Creates a new context synchronously and patches the child_process internals. Any spawned process from now on will be wrapped.

Returns an "unwrap" function (() => void) that restores the state of the internals before the function was called and cleans the spawn context.

Interfaces

SwOptions

  • wrapper: Path to the wrapper module. Normalized with path.resolve.
    • Type: string
    • Required
  • data: Any JSON-serializable data that you want to pass to the wrapper module. It will be available as context.data in the wrapper API.
    • Type: JSON-serializable value
    • Optional, default: {}
  • shimRoot: Path to the directory where shim directories will be created. See "How it works" section. Normalized with path.resolve.
    • Type: string
    • Optional, default: SPAWN_WRAP_SHIM_ROOT env variable if defined, otherwise $HOME/.node-spawn-wrap.
  • sameProcess controls if the "wrapper" and wrapped "main" will use the same process. This changes the way the wrapper is executed: read the "wrapper modes" section.
    • Type: boolean
    • Optional, default: true

SwContext

Represents a spawn-wrap context. See "How it works" for the details.

  • data: User-supplied data (from options.data)
  • wrapper: Absolute path to the wrapper module (from options.wrapper).
  • sameProcess: Boolean indicating if sameProcess mode is used (from options.sameProcess).
  • preloadScript: Absolute path to a preload script bound to this context, importing it will inconditionally patch the internals of child_process by applying withs context. You can use it as a require hook if you are in an unwrapped process and want to wrap a child process (spawn('node', ['--require', preloadScript, 'foo.js']).
  • Other data about the context, see source code (TODO: document it here).

WrapperApi

  • args: Arguments for the original main module.
    • In sameProcess=true mode, it only contains regular (non-exec) arguments. For example, spawning node --require @babel/register foo.js bar will result in ['foo.js', 'bar']. It corresponds to process.argv.slice(2).
    • In sameProcess=false mode, it contains all the arguments passed to the original Node process. For example, spawning node --require @babel/register foo.js bar will result in ['--require', '@babel/register', 'foo.js', 'bar'].
    • Type: ReadonlyArray<string>
  • context: The SwContext object corresponding to this wrapper.
  • runMain: ONLY AVAILABLE IN sameProcess=true MODE. Requires the original main module and executes as if it was the main module.

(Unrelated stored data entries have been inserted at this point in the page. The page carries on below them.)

/-- Settles O5: one clause per kind, each read off that kind's decoder. -/
theorem pduFieldsDecode : Obligations.PduFieldsDecode := by
  intro pre b0 body maxLen
  refine ⟨fun h hpos hfit hbody => ?_, fun h b1 rest hb => ?_, fun h => ?_, fun h bs st tail hb hlegal => ?_⟩
  · rw [decodePdu_sf _ _ _ h, decodeSf_of_fits hpos hfit hbody]
  · refine ⟨ffLength b0 b1, ffLength_toNat b0 b1, ?_⟩
    rw [decodePdu_ff _ _ _ h, hb, decodeFf, ← List.take_eq_take_min]
  · exact ⟨loNibble b0, loNibble_toNat b0, decodePdu_cf _ _ _ h⟩
  · obtain ⟨code, hcode, hms⟩ := exists_stminCode hlegal
    obtain ⟨hcts, hwait, hovflw⟩ := flowStatusOf_loNibble b0
    refine ⟨code, raw_of_stminDecode hcode, hms, ?_⟩
    rw [decodePdu_fc _ _ _ h, hb]
    exact ⟨fun h0 => decodeFc_of_legal (hcts h0) hcode, fun h1 => decodeFc_of_legal (hwait h1) hcode,
      fun h2 => decodeFc_of_legal (hovflw h2) hcode⟩

/-- Settles O1: closed words, read by the decoders themselves. -/
theorem specWordsDecode : Obligations.SpecWordsDecode := by
  unfold Obligations.SpecWordsDecode
  decide

end Sys2Proof

end

section
/-! PROOFS. What a host command can do (44_host.md), said once for all of them: every invariant of the commands is a case analysis of
`HostStep`. -/

namespace Sys2Proof.Machine

/-- The eight commands of R104. -/
def IsSetParam (i : Instr) : Prop :=
  ∃ v, i = .setStmin v ∨ i = .setBlocksize v ∨ i = .setSquashTiming v ∨ i = .setRxFlowcontrolTimeout v
    ∨ i = .setRxConsecutiveFrameTimeout v ∨ i = .setTxPadding v ∨ i = .setMaxWaitFrames v ∨ i = .setLlDataLength v

/-- What the host command `i` does from `s` to `t`, with the guards it passed. -/
inductive HostStep (i : Instr) (s t : State) : Prop where
  /-- It only answers. -/
  | answered (st : Status) (v : Value) (eq : t = s.answer st v)
  /-- `SUBMIT` queues its message (R264). -/
  | submitted (m : List Byte) (target : Target) (pos : 1 ≤ m.length) (le_max : m.length ≤ Config.maxMsgLen)
      (room : s.txQueue.length < s.cfg.txqDepth)
      (eq : t = State.answer { s with txQueue := s.txQueue ++ [⟨m, target⟩] } .ok)
  /-- `POLL` takes the oldest message (R268). -/
  | polled (m : List Byte) (rest : List (List Byte)) (queue : s.rxQueue = m :: rest)
      (eq : t = State.answer { s with rxQueue := rest } .ok (.message m))
  /-- `PROCESS` starts a tick (R271, R272). -/
  | started (now : Nat) (session : s.configured = true) (le : s.now ≤ now) (eq : t = startTick now s)
  /-- `RESET` clears the session (R280). -/
  | cleared (eq : t = (sessionReset s).answer .ok)
  /-- `CREATE` opens a session where there is none (R260, R261). -/
  | created (m : Mode) (f : AddrFields) (a : Addr) (none : s.addr = none) (resolved : resolve m f = some a)
      (eq : t = (sessionReset { s with addr := some a }).answer .ok)
  /-- `SET_PARAM` writes a legal value to one field (R290, R44). -/
  | wrote (p : Params) (set : IsSetParam i) (legal : s.params.Legal s.cfg → p.Legal s.cfg)
      (eq : t = State.answer { s with params := p } .ok)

    • It performs the following steps:
      1. Removes the wrapper path from process.argv (process.argv.splice(1, 1)).
      2. Ensures that the main module is not in the require cache. (in case it was required by the wrapper)
      3. Calls Module.runMain to execute the original main module.
    • Type: () => void

Wrapper module

The wrapper module will be called as the main module whenever a Node process is spawned. For example spawning node foo.js will lead to the execution of the wrapper as if it was node wrapper.js foo.js. The wrapper is always injected before the regular arguments to Node.

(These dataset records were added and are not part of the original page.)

/-- A commissioning record that verifies (17 R382, R389): sequence number, key slots, network block where it has one, and
COMM_VER. -/
structure CommRec where
  seq : W64
  slots : Table KeySlot
  net : Option (List Byte)
  ver : Nat
  deriving DecidableEq, Repr

/-- A boot selection record (17 R384): sequence number, ACTIVE, TRIAL, TRIES. -/
structure BootRec where
  seq : W64
  active : Bool
  trial : Bool
  tries : Nat
  deriving DecidableEq, Repr

/-- A saved reset counter (16 R378; 17 R382). -/
structure CtrRec where
  seq : W64
  last : W64
  deriving DecidableEq, Repr

/-- A retirement map (14 R334; 17 R382): retired clusters and erased positions of each group. -/
structure MapRec where
  seq : W64
  retired : List Nat
  erased0 : BitVec 36
  erased1 : BitVec 36
  deriving DecidableEq, Repr

/-- An image whose header was signed by a root key and whose sections have the header's digests (17 R383): version, SVN,
REVOKE, root key, SHA3-256 of header bytes 0x000 to 0x3FF, section digests. -/
structure FwImage where
  major : BitVec 8
  minor : BitVec 8
  patch : BitVec 16
  svn : Nat
  revoke : BitVec 4
  root : Nat
  hdr : W256
  sections : List W256
  deriving DecidableEq, Repr

/-- A boot selection record of SEQ 1 with every other field 0, and a saved counter of SEQ 1 and value 0: 56 bytes, of which only the
first is not 0, and the glume CRC over them (17 R382, R384). -/
def firstRecord : List Byte := 1 :: List.replicate 55 0 ++ [0x97, 0xFA, 0x2B, 0x3F, 0xEC, 0xD2, 0x6B, 0xEB]

/-- The firmware flash (17 R381): two copies of the boot selection record and of the saved counter as their bytes, two copies of
the other records (none: not valid), and the image slots A and B (none: no valid image). -/
structure Flash where
  comm0 : Option CommRec
  comm1 : Option CommRec
  boot0 : List Byte
  boot1 : List Byte
  ctr0 : List Byte
  ctr1 : List Byte
  map0 : Option MapRec
  map1 : Option MapRec
  slotA : Option FwImage
  slotB : Option FwImage
  deriving DecidableEq, Repr

/-- The fuse banks that firmware burns, whether the trim record passes its check (17, fuse banks; R396, R397), and the
part identity: HSK_PART_ID of the grade and stepping (00 R1, R2, R5), as delivered that of an XJ4800-LM at stepping B1,
0x1200_584A_xx02 on an XJ4608-LM. The other banks never change after manufacture (Config). -/
structure Fuses where
  partId : W64 := 0x12C0584A1101
  revoked : BitVec 4 := 0
  svnFloor : Nat := 0
  commVer : Nat := 0
  resetKey : Option W256 := none
  trimGood : Bool := true
  deriving DecidableEq, Repr

/-- The image in slot A at delivery: version 1.0.0, SVN 0, root key 0; its digests are free values. -/
def firstImage : FwImage :=
  { major := 1, minor := 0, patch := 0, svn := 0, revoke := 0, root := 0, hdr := Config.firstHeader,
    sections := Config.firstSections }

/-- The flash as the part is delivered: an image of Krezoer in slot A, the factory claim key in slot 7, no network
block, counter 0, no retirement (17 R389). -/
def Flash.delivered : Flash :=
  { comm0 := some { seq := 1, slots := [(7, { present := true, admin := true, key := Config.claimKey })], net := none, ver := 0 },
    comm1 := none, boot0 := firstRecord, boot1 := [], ctr0 := firstRecord, ctr1 := [],
    map0 := some { seq := 1, retired := [], erased0 := 0, erased1 := 0 }, map1 := none,
    slotA := some firstImage, slotB := none }

/-! ## Reset (chapter 18) -/

/-- The reset network (18 R402 to R410, R414): the level under way (0 none, 1 Husk-only, 2 warm, 3 cold), RST_CAUSE bits,
LAST_LEVEL, TRIM_RESTARTS, MEM_KEPT, EDGES_READY, FABRIC_READY, EXT_RESET_N low, a thermal trip not released. -/
structure Rst where
  level : Nat := 3
  cause : BitVec 10 := 1
  lastLevel : BitVec 2 := 3
  trimRestarts : BitVec 8 := 0
  memKept : Bool := false
  edges : Bool := false
  fabric : Bool := false
  extLow : Bool := false
  thermal : Bool := false
  deriving DecidableEq, Repr

/-! ## Module and service panel (chapter 19) -/

/-- The module: 48 V present (30 V or more), input within 38 to 62 V, MATE_N low, quick-disconnects, latch, rails up,
standby (SAFE); cables present and active per connector, TX-disable per connector; SLOT_ID; identify, REMOVE_REQ,
PNL_EVENT, the CODE field and whether firmware has written it since the last warm or cold reset, the touch and standby
displays; the alert conditions that firmware has found and so asserts ALERT_n for; a long press that firmware has still
to act on (19 R422); the PANEL_RELEASE whose completion is not acknowledged
(session, entry) and whether one was accepted. -/
structure Panel where
  on48 : Bool := true
  inputOk : Bool := true
  mate : Bool := true
  qdSupply : Bool := true
  qdReturn : Bool := true
  latch : Bool := true
  rails : Bool := false
  safe : Bool := false
  present : BitVec 8 := 0
  active : BitVec 8 := 0
  txDisable : BitVec 8 := 0xFF
  slotId : BitVec 4 := 0xF
  identify : Bool := false
  removeReq : Bool := false
  event : W64 := 0
  code : BitVec 4 := 0
  codeSet : Bool := false
  touchShow : Bool := false
  standbyShow : Bool := false
  powerAlert : Bool := false
  thermalAlert : Bool := false
  coolantAlert : Bool := false
  longWaiting : Bool := false
  releasing : Option (Nat × W256) := none
  released : Bool := false
  deriving DecidableEq, Repr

The wrapper should export a wrapper function, either as module.exports or its default named export. This function will be called with a WrapperApi object providing context to the wrapper.

Wrapper modes

The wrappers can be invoked in one of two modes: sameProcess=true (default) or sameProcess=false.

Here are the differences:

sameProcess=truesameProcess=false
wrapper.runMain availablewrapper.runMain unavailable
wrapper.args without exec argswrapper.args with exec args
Internals patched before wrapper callNo automatic internals patching
Wraps only if main module is foundAlways wrap, even node -e

Environment variables

spawn-wrap responds to two environment variables, both of which are preserved through child processes.

SPAWN_WRAP_DEBUG=1 in the environment will make this module dump a lot of information to stderr.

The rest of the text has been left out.